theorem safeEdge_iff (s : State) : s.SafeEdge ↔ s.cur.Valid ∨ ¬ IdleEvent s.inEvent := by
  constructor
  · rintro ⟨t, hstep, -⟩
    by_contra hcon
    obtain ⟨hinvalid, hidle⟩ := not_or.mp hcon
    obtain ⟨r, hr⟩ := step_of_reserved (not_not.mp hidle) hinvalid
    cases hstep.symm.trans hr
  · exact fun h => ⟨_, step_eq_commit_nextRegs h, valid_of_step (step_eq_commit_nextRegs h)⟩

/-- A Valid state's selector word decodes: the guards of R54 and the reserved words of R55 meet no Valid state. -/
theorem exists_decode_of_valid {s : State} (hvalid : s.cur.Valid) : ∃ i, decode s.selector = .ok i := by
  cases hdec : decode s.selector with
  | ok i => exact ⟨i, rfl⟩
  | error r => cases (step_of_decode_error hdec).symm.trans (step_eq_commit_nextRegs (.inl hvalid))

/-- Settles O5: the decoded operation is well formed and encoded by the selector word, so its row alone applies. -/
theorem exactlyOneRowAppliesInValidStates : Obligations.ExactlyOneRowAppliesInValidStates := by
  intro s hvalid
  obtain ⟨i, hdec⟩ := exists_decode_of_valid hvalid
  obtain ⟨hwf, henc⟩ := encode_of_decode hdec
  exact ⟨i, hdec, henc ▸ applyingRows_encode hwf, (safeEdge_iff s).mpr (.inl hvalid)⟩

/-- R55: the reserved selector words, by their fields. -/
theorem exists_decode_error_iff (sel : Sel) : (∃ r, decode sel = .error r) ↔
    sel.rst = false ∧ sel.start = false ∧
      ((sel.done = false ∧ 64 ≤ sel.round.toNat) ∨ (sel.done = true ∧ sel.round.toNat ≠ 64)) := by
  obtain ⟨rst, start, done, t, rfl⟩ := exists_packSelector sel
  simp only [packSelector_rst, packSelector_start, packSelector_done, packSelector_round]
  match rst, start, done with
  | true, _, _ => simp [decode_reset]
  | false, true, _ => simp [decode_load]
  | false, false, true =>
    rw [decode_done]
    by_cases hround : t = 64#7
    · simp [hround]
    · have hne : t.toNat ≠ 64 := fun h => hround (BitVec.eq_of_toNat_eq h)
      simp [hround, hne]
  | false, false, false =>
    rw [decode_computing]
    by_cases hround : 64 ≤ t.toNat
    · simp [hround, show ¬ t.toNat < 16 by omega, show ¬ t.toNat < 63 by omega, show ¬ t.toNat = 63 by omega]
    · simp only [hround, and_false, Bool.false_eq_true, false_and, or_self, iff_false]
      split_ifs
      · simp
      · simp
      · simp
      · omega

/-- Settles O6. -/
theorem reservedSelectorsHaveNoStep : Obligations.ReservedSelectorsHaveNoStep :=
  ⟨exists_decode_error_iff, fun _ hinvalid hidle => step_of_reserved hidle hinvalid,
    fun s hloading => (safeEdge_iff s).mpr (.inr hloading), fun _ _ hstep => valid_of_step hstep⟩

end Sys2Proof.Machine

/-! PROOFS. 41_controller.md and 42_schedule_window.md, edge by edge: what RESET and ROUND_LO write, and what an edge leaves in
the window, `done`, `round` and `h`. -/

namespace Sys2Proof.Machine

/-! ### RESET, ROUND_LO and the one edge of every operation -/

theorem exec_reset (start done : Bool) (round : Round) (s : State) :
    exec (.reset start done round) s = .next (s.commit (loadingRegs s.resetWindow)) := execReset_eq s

Task item:
Starting at the first line of the material above, reproduce each line exactly up to and including the line with "Valid state. -/".

Solution to the problem:
theorem safeEdge_iff (s : State) : s.SafeEdge ↔ s.cur.Valid ∨ ¬ IdleEvent s.inEvent := by
  constructor
  · rintro ⟨t, hstep, -⟩
    by_contra hcon
    obtain ⟨hinvalid, hidle⟩ := not_or.mp hcon
    obtain ⟨r, hr⟩ := step_of_reserved (not_not.mp hidle) hinvalid
    cases hstep.symm.trans hr
  · exact fun h => ⟨_, step_eq_commit_nextRegs h, valid_of_step (step_eq_commit_nextRegs h)⟩

/-- A Valid state's selector word decodes: the guards of R54 and the reserved words of R55 meet no Valid state. -/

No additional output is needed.